A new analysis of lunar soil from China’s Chang’e-6 mission has revealed something scientists didn’t expect to find on the moon – tiny grains of iron rust.
Until now, the moon was believed to lack the oxygen conditions needed for iron oxidation, so the discovery challenges long-standing views of lunar surface chemistry and may help explain mysterious magnetic anomalies detected in several regions.
The findings, published in the peer-reviewed journal Science Advances, come from a research team led by Shandong University with support from the Institute of Geochemistry of the Chinese Academy of Sciences and Yunnan University.
The team identified micrometre-scale crystals of hematite and maghemite, both forms of iron oxide, within the Chang’e-6 samples – a discovery that suggests previously unknown surface processes may have been shaping the moon for billions of years.
Discovery challenges decades-old assumption
For decades, scientists believed the moon lacked the conditions needed for iron oxidation, making iron oxides virtually nonexistent on its surface. Even though the Apollo missions detected some ferric iron–bearing materials, such as magnetite and iron hydroxides, the discovery was quickly dismissed.
A landmark study in 1971 argued that these compounds could not remain stable on the lunar surface and were most likely the result of contamination after the samples returned to Earth. This view shaped scientific thinking for more than half a century, reinforcing the idea that the moon was a dry, highly reduced environment with no natural pathway for iron to rust, the South China Morning Post reported.
That assumption began to crumble in recent years as remote sensing data and lunar samples suggested that iron oxidation may be more common on the moon than once believed. Since 2020, observations from the Moon Mineralogy Mapper have shown widespread hematite – a highly oxidised mineral – at high lunar latitudes.
Then in 2022, advanced microscopic analysis of Chang’e-5 samples revealed traces of nanophase magnetite, adding further evidence that oxidation can occur on the lunar surface.
Samples show rust is intrinsic to the moon’s geology
By studying the Chang’e-6 samples returned in June last year, Chinese scientists identified micron-scale hematite grains for the first time, demonstrating that these iron oxides are a natural part of the moon’s geology. To understand how ferric iron forms on the moon, the researchers examined several possible mechanisms and ruled out some alternatives.
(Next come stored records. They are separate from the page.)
-- ==== Sys2Proof/Machine/Registers.lean ====
section
/-! DEFINITION. The register port and the two resets (spec/11, R168, R169, R175, R176), with the meanings of RESET_INPUT,
CONTROL_RESET, SET_ENABLE, CLEAR_ENABLE, SCAN_TAP, PAGE_ADDRESS_WRITE, ATTENTION_MASK_WRITE, ATTENTION_READ and
ATTENTION_WRITE. -/

namespace Sys2Proof.Machine

/-! ## Resets (R169) -/

/-- Every block takes its reset values. The levels of the cells, the full inputs and the guard are those the inputs show (R3,
R108, R137), END_FULL stands with an active END input (R135), still detection counts from the time of the reset (R1, R124),
and line memory, the time and the waiting commands are untouched. -/
def State.resetBlocks (s : State) : State :=
  { State.reset with
    pending := s.pending
    now := s.now
    lastStep := s.now
    samples := s.samples
    cellUnit := { State.reset.cellUnit with
      cells := s.cellUnit.cells.map (fun x => { clearCell with covered := x.covered }) }
    router := { State.reset.router with full := s.router.full, endFull := s.router.endFull }
    drive := { State.reset.drive with stillTimer := some (s.now + 1000) }
    run := { State.reset.run with
      hold := { State.reset.run.hold with endFull := s.router.endFull == FullLevel.active } }
    protect := { State.reset.protect with guardIsOpen := s.protect.guardIsOpen }
    port := { State.reset.port with readData := s.port.readData }
    mem := s.mem
    openSeq := s.openSeq }

/-- CONTROL.RESET keeps PAGE ADDRESS and ATTENTION MASK (R168, R169). -/
def State.controlReset (s : State) : State :=
  let t := s.resetBlocks
  { t with port := { t.port with pageAddress := s.port.pageAddress, masked := s.port.masked } }

/-! ## CONTROL (R169) -/

/-- A SCAN TAP code of 0 to 5 is taken for the next start of the scan timer; 6 and 7 leave it unchanged (R169). -/
def State.writeScanTap (s : State) (tap : BitVec 3) : State :=
  if tap.toNat ≤ 5 then { s with port := { s.port with scanTap := tap } } else s

/-- ENABLE 1 while ENABLE is 0: ENABLE set, the scan timer started with a full period, held reports moved into a tray left open
(R160, R169). -/
def State.enablePort (s : State) : State :=
  if s.port.enable then s
  else
    let t := { s with port := { s.port with
      enable := true, scanTimer := some (s.now + 2 ^ s.port.scanTap.toNat) } }
    if t.reports.tray.isSome then t.fileReports else t

/-- ENABLE 0 while ENABLE is 1, taken only in IDLE and JAMMED: ENABLE cleared and the scan timer stopped. A scan in progress, whose
expiry came first, is made before the write takes effect (R169, log entry 34). -/
def State.disablePort (s : State) : State :=
  if !s.port.enable then s
  else
    let t := s.workScan s.port.scanLeft.length
    if t.run.state.isRunning then t else { t with port := { t.port with enable := false, scanTimer := none } }

/-- A write of CONTROL, by the bits of the written word: 1 RESET, 4 to 6 the SCAN TAP code, 0 ENABLE (R169, R179). RESET 1 discards the
other fields; the SCAN TAP code is taken first (log entry 10). -/
def State.writeControl (s : State) (v : Word) : State :=
  if v.getLsbD 1 then s.controlReset
  else
    let t := s.writeScanTap (v.extractLsb' 4 3)
    if v.getLsbD 0 then t.enablePort else t.disablePort

/-! ## ATTENTION and its mask (R168, R176) -/

/-- One value per cause out of the bits of a written word (R179). -/
def causeBits (v : Word) : PerCause Bool :=
  ⟨v.getLsbD 0, v.getLsbD 1, v.getLsbD 2, v.getLsbD 3, v.getLsbD 4⟩

def PerCause.zip {α β γ : Type} (f : α → β → γ) (a : PerCause α) (b : PerCause β) : PerCause γ :=
  ⟨f a.jam b.jam, f a.trayStarved b.trayStarved, f a.carry b.carry, f a.trayClosed b.trayClosed,
    f a.requestDone b.requestDone⟩

/-- A read shows the set causes and the top-cause code, and marks every cause it shows set as seen (R176). -/
def State.readAttention (s : State) : State :=
  { s with port := { s.port with
      readData := s.attentionWord, seen := s.port.seen.zip (fun a b => a || b) s.port.causes } }

/-- A write clears each cause written 1 whose seen mark is yes; the seen mark of a cleared cause becomes no (R176). -/
def State.writeAttention (s : State) (v : Word) : State :=
  let cleared := ((causeBits v).zip (fun a b => a && b) s.port.seen).zip (fun a b => a && b) s.port.causes
  { s with port := { s.port with
      causes := s.port.causes.zip (fun a b => a && !b) cleared
      seen := s.port.seen.zip (fun a b => a && !b) cleared } }

/-- The address a PAGE ADDRESS write takes: its low 12 bits are taken as 0 (R168). -/
def pageAddressOf (v : Word) : Word := v &&& ~~~(0xFFF#32)

/-- What a read of PAGE ADDRESS returns: the address in effect (R168). -/
def State.pageAddressWord (s : State) : Word := s.port.pageAddress

/-- What a read of ATTENTION MASK shows: bit n is 1 while cause n is masked (R168, R179); the bits no
table assigns read 0 (log entry 33). -/
def State.maskWord (s : State) : Word := bitsWord (allCauses.map s.port.masked.get)

/-- What a read of CONTROL shows: ENABLE, RESET reading 0, and the SCAN TAP code in bits 4 to 6 (R168, R179);
the bits no table assigns read 0 (log entry 33). -/
def State.controlWord (s : State) : Word := bitOf s.port.enable 0 ||| fieldAt 4 3 (s.port.scanTap.setWidth 32)

/-! ## Meanings -/

/-- RESET_INPUT (R169): as CONTROL.RESET, with PAGE ADDRESS 0 and every cause unmasked. -/
def execResetInput (s : State) : Host.Outcome State Fault Refusal := .next s.resetBlocks

/-- CONTROL_RESET (R169): a write of CONTROL with RESET 1, which discards its other fields; so the row carries no word. -/
def execControlReset (s : State) : Host.Outcome State Fault Refusal := .next s.controlReset

/-- SET_ENABLE (R169): a write of CONTROL with RESET 0 and ENABLE 1. -/
def execSetEnable (v : Word) (s : State) : Host.Outcome State Fault Refusal := .next (s.writeControl v)

/-- CLEAR_ENABLE (R169): a write of CONTROL with RESET 0 and ENABLE 0. -/
def execClearEnable (v : Word) (s : State) : Host.Outcome State Fault Refusal := .next (s.writeControl v)

/-- SCAN_TAP (R169): a write of CONTROL with RESET 0 whose ENABLE bit is as ENABLE stands. -/
def execScanTap (v : Word) (s : State) : Host.Outcome State Fault Refusal := .next (s.writeControl v)

/-- PAGE_ADDRESS_WRITE (R168): ignored while ENABLE is 1. -/
def execPageAddressWrite (v : Word) (s : State) : Host.Outcome State Fault Refusal :=
  .next (if s.port.enable then s else { s with port := { s.port with pageAddress := pageAddressOf v } })

/-- ATTENTION_MASK_WRITE (R168, R175): the attention line and the top-cause code follow the new mask. -/
def execAttentionMaskWrite (v : Word) (s : State) : Host.Outcome State Fault Refusal :=
  .next { s with port := { s.port with masked := causeBits v } }

/-- ATTENTION_READ (R176). -/
def execAttentionRead (s : State) : Host.Outcome State Fault Refusal := .next s.readAttention

/-- ATTENTION_WRITE (R176). -/
def execAttentionWrite (v : Word) (s : State) : Host.Outcome State Fault Refusal := .next (s.writeAttention v)

end Sys2Proof.Machine
end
They found that oxidised iron minerals appeared mainly in lunar soil breccias – rocks made of fragments fused by the extreme heat and pressure of meteorite impacts – while such minerals were absent in untouched fragments of ancient volcanic rock. The researchers suggest that the hematite grains were produced by massive impact events, like those that created the South Pole–Aitken basin and the Apollo crater on the moon’s far side.
The South Pole–Aitken basin, home to the Chang’e-6 landing site, is one of the oldest and largest impact basins in the solar system; it has experienced multiple major collisions and remained untouched by later volcanic lava flows, making it an ideal location for preserving minerals created by ancient impacts.